The required output is the line that contains "POSITION QUERY -/" through the last line of the data, retyped verbatim and with nothing added.

>>>>

-- ==== Sys2Proof/Machine/Cassettes.lean ====
section
/-! DEFINITION. The Cassette Bank's commands (chapter 2): insertion, identification and removal (R41 to R43, R53), tag writes (R40),
REINSTATE (R50), release (R51), the vaults (R55 to R58) and POSITION QUERY (R61). -/

namespace Sys2Proof.Machine

/-! ### Cassettes -/

/-- CASSETTE_INSERTION (R41): in ABSENT the position enters IDENTIFYING and an identity read is queued. -/
def execCassetteInsertion (p : Pos) (s : State) : Host.Outcome State Fault Refusal :=
  if (s.slot p).state = .absent then .next (s.insertCassette p).reform else .next s

/-- Whether a count write-back of a position waits or is in flight. -/
def State.writeBackOf (s : State) (p : Pos) : Bool :=
  (s.transfersOf p).any fun t =>
    match t.kind with
    | .countWriteBack _ => true
    | .identityRead => false
    | .markWrite => false

/-- CASSETTE_REMOVAL (R53): the removal, with a cut count write-back reported to the Count Point Controller as failed (R38,
R167). -/
def execCassetteRemoval (p : Pos) (s : State) : Host.Outcome State Fault Refusal :=
  if (s.slot p).state = .absent then .next s
  else if s.writeBackOf p then .next ((s.remove p).handWriteBack p false).reform
  else .next (s.remove p).reform

/-- The end of an identity read at a position (R39, R42). -/
def State.endRead (s : State) (p : Pos) (tries : List TagTry) : State :=
  match readOutcome tries with
  | .good bytes => (s.judgeCassette p (Identity.ofTag bytes)).endTransfer
  | .failed why => (s.putSlot p (Slot.refusedAs why none (s.slot p).committed)).endTransfer
  | .unfinished => s

/-- IDENTITY_READ_END (R39, R42), for the read in flight. -/
def execIdentityReadEnd (tries : List TagTry) (s : State) : Host.Outcome State Fault Refusal :=
  match s.tagLink.inFlight with
  | some ⟨⟨.identityRead, p⟩, _⟩ => .next (s.endRead p tries).reform
  | some ⟨⟨.markWrite, _⟩, _⟩ => .next s
  | some ⟨⟨.countWriteBack _, _⟩, _⟩ => .next s
  | none => .next s

/-- The slot after a tag write (R40): in success the new image is the slot's, and `clears` says that tag stale is cleared; in
failure tag stale is set. -/
def Slot.afterWrite (image : List Byte) (ok clears : Bool) (x : Slot) : Slot :=
  if ok then
    { x with identity := x.identity.map fun k => { k with image := image }, tagStale := x.tagStale && !clears }
  else { x with tagStale := x.tagStale || x.state.live }

/-- TAG_WRITE_END (R40, R167), for the write in flight: the slot, the line, and for a count write-back its requester. -/
def execTagWriteEnd (tries : List TagTry) (s : State) : Host.Outcome State Fault Refusal :=
  match s.tagLink.inFlight with
  | none => .next s
  | some ⟨⟨.identityRead, _⟩, _⟩ => .next s
  | some ⟨⟨.markWrite, p⟩, image⟩ =>
    match writeOutcome image tries with
    | some ok => .next (s.putSlot p ((s.slot p).afterWrite image ok false)).endTransfer.reform
    | none => .next s
  | some ⟨⟨.countWriteBack _, p⟩, image⟩ =>
    match writeOutcome image tries with
    | some ok => .next ((s.putSlot p ((s.slot p).afterWrite image ok true)).endTransfer.handWriteBack p ok).reform
    | none => .next s

/-! ### POSITION REINSTATE -/

/-- The states that take REINSTATE (R50). -/
def PosState.reinstates : PosState → Bool
  | .inService | .suspended | .unlocked => true
  | .absent | .identifying | .refused | .releasePending => false

/-- What REINSTATE does to a slot (R46, R47, R50). -/
def Slot.reinstated (x : Slot) : Slot :=
  { x with state := .inService, window := [], missRun := 0, uncertain := false, reviewed := false,
           depleted := if x.depleted = .misses then (if x.count = 0 then .zero else .clear) else x.depleted }

/-- POSITION REINSTATE (R50). -/
def execPositionReinstate (position : Nat) (s : State) : Host.Outcome State Fault Refusal :=
  .next
    (s.answer fun t =>
      named (Pos.ofNat? position) .range fun p =>
      need (t.slot p).state.reinstates .badState <|
      need (!(t.slot p).uncertain || (t.slot p).reviewed) .badState <|
      .ok ((t.putSlot p (t.slot p).reinstated).reform, []))

/-! ### POSITION RELEASE -/

/-- Whether a ticket is being picked and an unfinished segment of it names a position (R51 step 4). -/
def Ticket.pickingFrom (p : Pos) (t : Ticket) : Bool :=
  match t.body with
  | .dispense d =>
    decide (d.state = .picking) && d.plan.any fun g => decide (g.position = p) && decide (g.picked < g.notes)
  | .envelope _ => false
  | .intake _ => false

/-- Whether a ticket is an INTAKE ticket in COLLECTING. -/
def Ticket.collecting (t : Ticket) : Bool :=
  match t.body with
  | .intake k => decide (k.state = .collecting)
  | .dispense _ => false
  | .envelope _ => false

/-- Whether an INTAKE ticket is COLLECTING. -/
def State.anyCollecting (s : State) : Bool := s.tickets.any Ticket.collecting

/-- The release takes effect (R51): RELEASE_PENDING, a claim waiting for D answered (R60), and a RELEASE count point asked. -/
def State.releasePosition (s : State) (p : Pos) : State :=
  ((s.putSlot p { s.slot p with state := .releasePending, prior := some (s.slot p).state, release := none }).recheckGate).requestCount
    .release (PosSet.single p)

/-- An approval of POSITION RELEASE that has passed its checks, by the table of R177; the arguments are the position alone. -/
def State.approveRelease (s : State) (p : Pos) (who : Teller) : Except Status (State × List Byte) :=
  match dualVerdict ((s.slot p).release.map Approval.teller) true who with
  | .held => .ok (s.putSlot p { s.slot p with release := some ⟨who, Config.dualSeconds⟩ }, heldIndication)
  | .effect => .ok ((s.releasePosition p).reform, effectIndication)
  | .mismatch => .error .valueMismatch

/-- POSITION RELEASE (R51, R177). -/
def execPositionRelease (position teller : Nat) (s : State) : Host.Outcome State Fault Refusal :=
  .next
    (s.answer fun t =>
      need t.wall.service .notInService <|
      named (Pos.ofNat? position) .range fun p =>
      named (Teller.ofNat? teller) .range fun who =>
      need (decide ((t.slot p).state = .inService ∨ (t.slot p).state = .suspended)) .badState <|
      need (!t.tickets.any (Ticket.pickingFrom p)) .busy <|
      need (!(decide (p = .d) && t.params.recycling && t.anyCollecting)) .busy <|
      t.approveRelease p who)

/-! ### The vaults -/

/-- The reject vault reported emptied (R58). Emptied out runs to 9999 (R55). -/
def RejectVault.empty (v : RejectVault) : RejectVault :=
  { v with emptied := v.emptied.raise 9999 v.count, pickRejects := 0, retracted := 0, sweep := 0, unverified := false }

/-- The intake vault reported emptied (R58). Emptied out stops at the two bytes it is read in (DESIGN CHOICE, log entry 8). -/
def IntakeVault.empty (v : IntakeVault) : IntakeVault :=
  { v with emptied := v.emptied.raise Config.max16 v.total, entries := .const 0, unverified := false }

/-- VAULT EMPTIED takes effect (R58). -/
def State.emptyVault (s : State) (v : Vault) : State :=
  let t := match v with
    | .reject => { s with rejectVault := s.rejectVault.empty }
    | .intake => { s with intakeVault := s.intakeVault.empty }
  (t.handVaults.place .position).reform

/-- Whether a vault is present. -/
def State.vaultPresent (s : State) : Vault → Bool
  | .reject => s.rejectVault.present
  | .intake => s.intakeVault.present

/-- Whether nothing moves that steps 3 and 4 of R58 wait for. -/
def State.vaultAtRest (s : State) : Vault → Bool
  | .reject => decide (s.route = .free) && decide (s.staging.purge ≠ .running) && decide (s.picker.state ≠ .feeding)
  | .intake => !s.anyCollecting

/-- VAULT EMPTIED (R58, R177). -/
def execVaultEmptied (vault teller : Nat) (s : State) : Host.Outcome State Fault Refusal :=
  .next
    (s.answer fun t =>
      named (Vault.ofNat? vault) .range fun v =>
      named (Teller.ofNat? teller) .range fun who =>
      need (t.vaultPresent v) .badState <|
      need (t.vaultAtRest v) .busy <|
      t.approveDual (.vault v) none who fun u => u.emptyVault v)

/-- A vault's present flag set as its sensor shows. -/
def State.setPresent (s : State) (v : Vault) (present : Bool) : State :=
  match v with
  | .reject => { s with rejectVault := { s.rejectVault with present := present } }
  | .intake => { s with intakeVault := { s.intakeVault with present := present } }

/-- VAULT_PRESENCE_CHANGE (R55 to R57): the flag, and the full source with it. -/
def execVaultPresenceChange (v : Vault) (present : Bool) (s : State) : Host.Outcome State Fault Refusal :=
  .next (s.setPresent v present).handVaults.reform

/-! ### POSITION QUERY -/

/-- What POSITION QUERY names: 1 to 4 the positions, 5 the reject vault, 6 the intake vault (R187). -/
def State.targetBytes (s : State) (target : Nat) : Option (List Byte) :=
  match target with
  | 5 => some (s.rejectVault.bytes ++ beBytes 2 s.rejectVault.room)
  | 6 => some s.intakeVault.bytes
  | n => (Pos.ofNat? n).map s.positionBytes

/-- POSITION QUERY (R61). -/
def execPositionQuery (target : Nat) (s : State) : Host.Outcome State Fault Refusal :=
  .next (s.answer fun t => named (t.targetBytes target) .range fun payload => .ok (t, payload))

end Sys2Proof.Machine
end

<<<<

(ANSWER BELOW):
/-! ### POSITION QUERY -/

/-- What POSITION QUERY names: 1 to 4 the positions, 5 the reject vault, 6 the intake vault (R187). -/
def State.targetBytes (s : State) (target : Nat) : Option (List Byte) :=
  match target with
  | 5 => some (s.rejectVault.bytes ++ beBytes 2 s.rejectVault.room)
  | 6 => some s.intakeVault.bytes
  | n => (Pos.ofNat? n).map s.positionBytes

/-- POSITION QUERY (R61). -/
def execPositionQuery (target : Nat) (s : State) : Host.Outcome State Fault Refusal :=
  .next (s.answer fun t => named (t.targetBytes target) .range fun payload => .ok (t, payload))

end Sys2Proof.Machine
end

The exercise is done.